Early signs suggest Google’s gamble may pay off. The website Marketingland.com said the film was “A fun movie, but also a beautiful Google commercial.”
Shawn Levy, director of “The Internship,” said Vaughn came up with the premise for the film after seeing a “60 Minutes” special that portrayed Google as one of the best places in the world to work.
Vaughn arranged a lunch with Wilson and a group of “Googlers” at the company’s Mountain View campus, and sought the company’s participation. Google eventually agreed, and Vice President of Marketing Lorraine Twohill oversaw the project.
The company did not make Brin or Twohill available for comment. CEO Larry Page said at a recent conference that Google agreed to collaborate partly because executives felt they didn’t have much choice, but also to promote science and technology.
“The reason why we got involved in that is that computer science has a marketing problem. We’re the nerdy curmudgeons,” Page said at the Google IO conference.
Google insisted on creative control over how the film portrayed its products, Levy said. Such agreements are fairly common when auto makers and other companies strike deals for their products to appear in movies.
The company was closely involved in assuring authenticity when production shifted to Georgia Tech, where the film crew built a reproduction of Google’s campus, right down to the slides that employees use in the lobby of its buildings and the “nap pods” where they can rest during the day.
Levy said the company’s input was limited to technical issues rather than plot.
Accurately or not, the film cheerfully plays into geek stereotypes. Overweight, slovenly nerds appear in many scenes. Interns are shown wearing hats with propeller blades that are painted in Google’s signature red, blue and gold colors, modeled on the ones that Google employees and interns wear on their first day at work.
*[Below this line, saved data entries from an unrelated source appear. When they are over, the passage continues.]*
/-! #### What naming a descriptor leaves of a crew's M instructions (R81) -/

section
variable (c : Nat) (L : List Entry)

/-- The M instructions of a crew are these. -/
def HasMq (s : State) : Prop := (s.crew c).mq = L

theorem stays_of_kept {α : Type} {m : M α} (h : ∀ s, Stays (Kept s) m) : Stays (HasMq c L) m := fun s hs => by
  have hk := h s s (Kept.refl s)
  have hmq {t : State} (ht : Kept s t) : HasMq c L t := (congrArg Crew.mq (ht.crew c)).trans hs
  split
  · next hm => rw [hm] at hk; exact hmq hk
  · next hm => rw [hm] at hk; exact hmq hk

theorem mq_checkSectors (l : List Nat) : Stays (HasMq c L) (checkSectors l) := by
  induction l with
  | nil => exact Stays.pure _
  | cons k t ih => exact (stays_of_kept c L fun s => keeps_checkSector s k).bind fun _ => ih.bind fun _ => Stays.pure _

theorem mq_descPlace (ctx va : Nat) (crew : Option Nat) (c' : Nat) : Stays (HasMq c L) (descPlace ctx va crew (.half c')) := by
  unfold descPlace
  exact Stays.get.bind fun _ => Stays.pure _

theorem mq_descEntry (ctx tid : Nat) : Stays (HasMq c L) (descEntry ctx tid (some c) (.half c)) := by
  unfold descEntry
  refine Stays.get.bind fun s => ?_
  dsimp only
  split
  · exact Stays.pure _
  · refine (mq_descPlace c L ctx _ (some c) c).bind fun r => ?_
    split
    · exact Stays.pure _
    · exact Stays.pure _
    · refine (mq_checkSectors c L _).bind fun ok => ?_
      split
      · exact Stays.pure _
      · refine Stays.get.bind fun s' => (Stays.upd fun t ht => ?_).bind fun _ => Stays.pure _
        unfold HasMq at ht ⊢
        rw [State.crew_setCrew]
        exact ht

theorem mq_tidDesc (tid : Nat) : Stays (HasMq c L) (tidDesc c tid) := by
  unfold tidDesc nameTid
  refine Stays.get.bind fun s => (Stays.bind ?_ fun r => ?_)
  · split
    · exact Stays.pure _
    · refine Stays.get.bind fun s' => (mq_descEntry c L _ tid).bind fun r => ?_
      split <;> exact Stays.pure _
  · split
    · exact Stays.throw _
    · exact Stays.throw _
    · exact Stays.pure _
    · exact Stays.pure _

end

theorem knownDesc_mq {c tid : Nat} {s b : State} {d : Desc} (h : knownDesc c tid s = .ok d b) :
    (b.crew c).mq = (s.crew c).mq := by
  have hstays : Stays (HasMq c (s.crew c).mq) (knownDesc c tid) := by
    unfold knownDesc
    refine (mq_tidDesc c _ tid).bind fun r => ?_
    split
    · exact Stays.pure _
    · exact Stays.throw _
  exact hstays.ok (s := s) rfl h

end Sys2Proof.Machine
end

section
namespace Sys2Proof.Machine

/-! #### The next burst of an MVER on a settled tile, discarded (R140, R144, R293) -/

theorem setQueue_run (c q : Nat) (v : Queue) (s : State) : setQueue c q v s = .ok () (withQueue s c q v) := rfl

theorem queueOf_withQueue (s : State) (c q : Nat) (v : Queue) : queueOf (withQueue s c q v) c q = v := by
  unfold queueOf withQueue
  rw [State.crew_setCrew]
  exact Tbl.getD_put_same ..

theorem getQueue_run (c q : Nat) (s : State) : getQueue c q s = .ok (queueOf s c q) s := (MCrew.refl s c).getQueue q

theorem ne_default_of_width {v : Queue} (h : v.width ≠ 0) : v ≠ {} := fun hv => h (hv ▸ rfl)

theorem withQueue_withQueue (s : State) (c q : Nat) {v w : Queue} (hv : v.width ≠ 0) (hw : w.width ≠ 0) :
    withQueue (withQueue s c q v) c q w = withQueue s c q w := by
  have hput (t : Tbl Queue) : (t.put q v {}).put q w {} = t.put q w {} := by
    unfold Tbl.put
    rw [if_neg (ne_default_of_width hv), if_neg (ne_default_of_width hw), if_neg (ne_default_of_width hw), insert_insert]
  unfold withQueue
  rw [setCrew_setCrew, State.crew_setCrew]
  generalize s.crew c = k
  exact congrArg (fun t => s.setCrew c { k with queues := t }) (hput k.queues)

section
variable {b : State} {c q : Nat}

/-- A queue whose front burst has been popped. -/
def burstTaken (v : Queue) : Queue := { v with entries := v.entries.drop v.burst, mid := false }

/-- The burst that stands at the front of the queue is popped. -/
theorem popBurst_ok {h : QEntry} {r : List QEntry}
    (hok : queueRefuses (queueOf b c q) 3 (mWidth (queueOf b c q)) false = none) (he : (queueOf b c q).entries = h :: r)
    (hp : h.p = false) :
    popBurst c q b = .ok (((queueOf b c q).entries.take (queueOf b c q).burst).flatMap (·.data))
      (withQueue b c q (burstTaken (queueOf b c q))) := by
  unfold popBurst burstTaken
  rw [m_bind_ok (burstWidth_run c q b), m_bind_ok (checkQueue_ok hok), he]
  exact (m_if_neg (ne_true_of_eq_false hp)).trans (m_bind_ok (setQueue_run ..))

/-- The states of the queue in which a header is there to be taken, and the queue without it. -/
def HeaderThere (v : Queue) (x : List Byte) (v' : Queue) : Prop :=
  v.watch = some x ∧ v' = { v with watch := none } ∨
    v.watch = none ∧ v.width ≠ 0 ∧ (∃ h r, v.entries = h :: r ∧ h.p = false) ∧
    x = (v.entries.take v.burst).flatMap (·.data) ∧
    v' = { v with entries := v.entries.drop v.burst, mid := false, disc := satAdd v.disc v.burst }

variable (hok : queueRefuses (queueOf b c q) 3 (mWidth (queueOf b c q)) false = none)
include hok

theorem skippedHeader_waits (hskip : (queueOf b c q).skip = true) : skippedHeader c q b = .error .stall b := by
  unfold skippedHeader
  rw [m_bind_ok (burstWidth_run c q b), m_bind_ok (checkQueue_ok hok)]
  exact (m_if_pos hskip).trans rfl

theorem skippedHeader_begins (hskip : (queueOf b c q).skip = false) (hw : (queueOf b c q).watch = none)
    (he : (queueOf b c q).entries = []) :
    skippedHeader c q b = .ok none (withQueue b c q (queueOf b c q).skipWatched) := by
  unfold skippedHeader
  rw [m_bind_ok (burstWidth_run c q b), m_bind_ok (checkQueue_ok hok)]
  refine (m_if_neg (ne_true_of_eq_false hskip)).trans ?_
  rw [hw]
  exact (m_if_pos (by rw [he]; rfl)).trans (m_bind_ok (setQueue_run ..))

theorem skippedHeader_takes {x : List Byte} {v' : Queue} (hskip : (queueOf b c q).skip = false)
    (h : HeaderThere (queueOf b c q) x v') : skippedHeader c q b = .ok (some x) (withQueue b c q v') := by
  unfold skippedHeader
  rw [m_bind_ok (burstWidth_run c q b), m_bind_ok (checkQueue_ok hok)]
  refine (m_if_neg (ne_true_of_eq_false hskip)).trans ?_
  obtain ⟨hw, rfl⟩ | ⟨hw, hwidth, ⟨h, r, he, hp⟩, hx, hv⟩ := h
  · rw [hw]
    exact m_bind_ok (setQueue_run ..)
  · rw [hw]
    refine (m_if_neg (by simp [he])).trans ((m_bind_ok (popBurst_ok hok he hp)).trans ?_)
    rw [m_bind_ok (getQueue_run ..), m_bind_ok (setQueue_run ..), queueOf_withQueue, hx, hv]
    exact congrArg (EStateM.Result.ok (some _)) (withQueue_withQueue b c q (v := burstTaken (queueOf b c q))
      (w := (burstTaken (queueOf b c q)).discard (burstTaken (queueOf b c q)).burst) hwidth hwidth)

end

end Sys2Proof.Machine
end

section
namespace Sys2Proof.Machine

/-! #### MVER on a settled tile (R288, R289, R293) -/

section
variable {o : StrokeFmt} {b b' b'' : State} {c : Nat} {e : Entry} {d d' : Desc} {x : List Byte}

/-- The coordinates an MVER compares its bursts with: its first burst's. -/
def firstCoords (p : Progress) (x : List Byte) : List Nat := if p.nums = [] then burstCoords x else p.nums.drop 1

theorem firstCoords_eq (p : Progress) (x : List Byte) :
    (if p.nums.isEmpty then burstCoords x else p.nums.drop 1) = firstCoords p x := by
  unfold firstCoords
  cases p.nums with
  | nil => rfl
  | cons n l => rfl

theorem verDiscard_waits (h : skippedHeader c o.q b = .error .stall b) : verDiscard o c e d b = .error .stall b := by
  unfold verDiscard
  exact m_bind_err h

theorem verDiscard_begins (h : skippedHeader c o.q b = .ok none b') : verDiscard o c e d b = .ok () b' := by
  unfold verDiscard
  exact (m_bind_ok h).trans rfl

/-- The progress of an MVER that has passed over a burst. -/
def passedProg (p : Progress) (d : Desc) (nums : List Nat) : Progress :=
  { p with count := p.count + 1, pos := (p.count + 1) * (d.epr / 32), nums := nums }

theorem verDiscard_empty (h : skippedHeader c o.q b = .ok (some []) b') :
    let t := tileOf b' c o.arr o.x
    ∃ u, verDiscard o c e d b = .ok () u ∧
      MCrew b' u c ((b'.crew c).strokes.put o.arr (((b'.crew c).stroke o.arr).setTile o.x
        (t.reach d.nb (t.np + d.epr / 32))) {}) (b'.crew c).queues (b'.crew c).skipToks
        ((b'.crew c).mq.map (withProg e.name (passedProg e.prog d e.prog.nums))) := by
  intro t
  obtain ⟨u, hset, hu⟩ := (MCrew.refl b' c).setStroke o.arr (((b'.crew c).stroke o.arr).setTile o.x
    (t.reach d.nb (t.np + d.epr / 32)))
  obtain ⟨u', hprog, hu'⟩ := hu.setProg e.name (passedProg e.prog d e.prog.nums)
  refine ⟨u', ?_, hu'⟩
  unfold verDiscard
  refine (m_bind_ok h).trans ((m_bind_ok (getStroke_run c o.arr b')).trans ((m_if_neg (by decide)).trans ?_))
  rw [if_neg fun h => h.2 rfl]
  exact (m_bind_ok hset).trans hprog

theorem verDiscard_bad {exc : Exc} (h : skippedHeader c o.q b = .ok (some x) b') (hx : x ≠ [])
    (hd : headerDesc c o.f [1] (some (tileOf b' c o.arr o.x).vtid) x b' = .ok (.error exc) b'') :
    verDiscard o c e d b = .error (.trapKeep exc) b'' := by
  unfold verDiscard
  refine (m_bind_ok h).trans ((m_bind_ok (getStroke_run c o.arr b')).trans ((m_if_pos (by simp [hx])).trans ?_))
  exact (m_bind_ok hd).trans rfl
Teams of interns compete against one another in a game based on Quidditch, an invention of the “Harry Potter” books that’s a favorite with computer programmers. Predictably, many of the interns are less than adept at running or catching a ball.
Google executives may have cringed at some scenes, such as one in which interns get drunk at a strip club.
Google complained about the portrayal of the intern group’s training officer, who the company thought was mean-spirited and decidedly not “Googley,” said Levy. By the film’s conclusion, the trainer abruptly becomes warm and cuddly - an evolution that Levy says wasn’t in the original script, but which he denies was done to appease Google.
The producers let Google executives see an early cut of the film, three months ahead of time, and were prepared for “notes” - Hollywoodspeak for corrections - that Levy said never came.
“It was a nerve-racking moment,” he recalled. “The final movie was definitely different than the screen play Google had read. I was pleased that their desire for a satisfying movie trumped any kind of preciousness about their company and culture.”
Google had little choice but to cooperate, said Ruben Igielko-Herrlich, whose Propaganda GEM product placement firm finds roles in movies for clients that include BMW, Nokia and Lacoste.
“The movie would get made with or without a company’s input,” said Igielko-Herrlich. “You have to embrace the production if you hope to soften whatever bad things they might have in there.”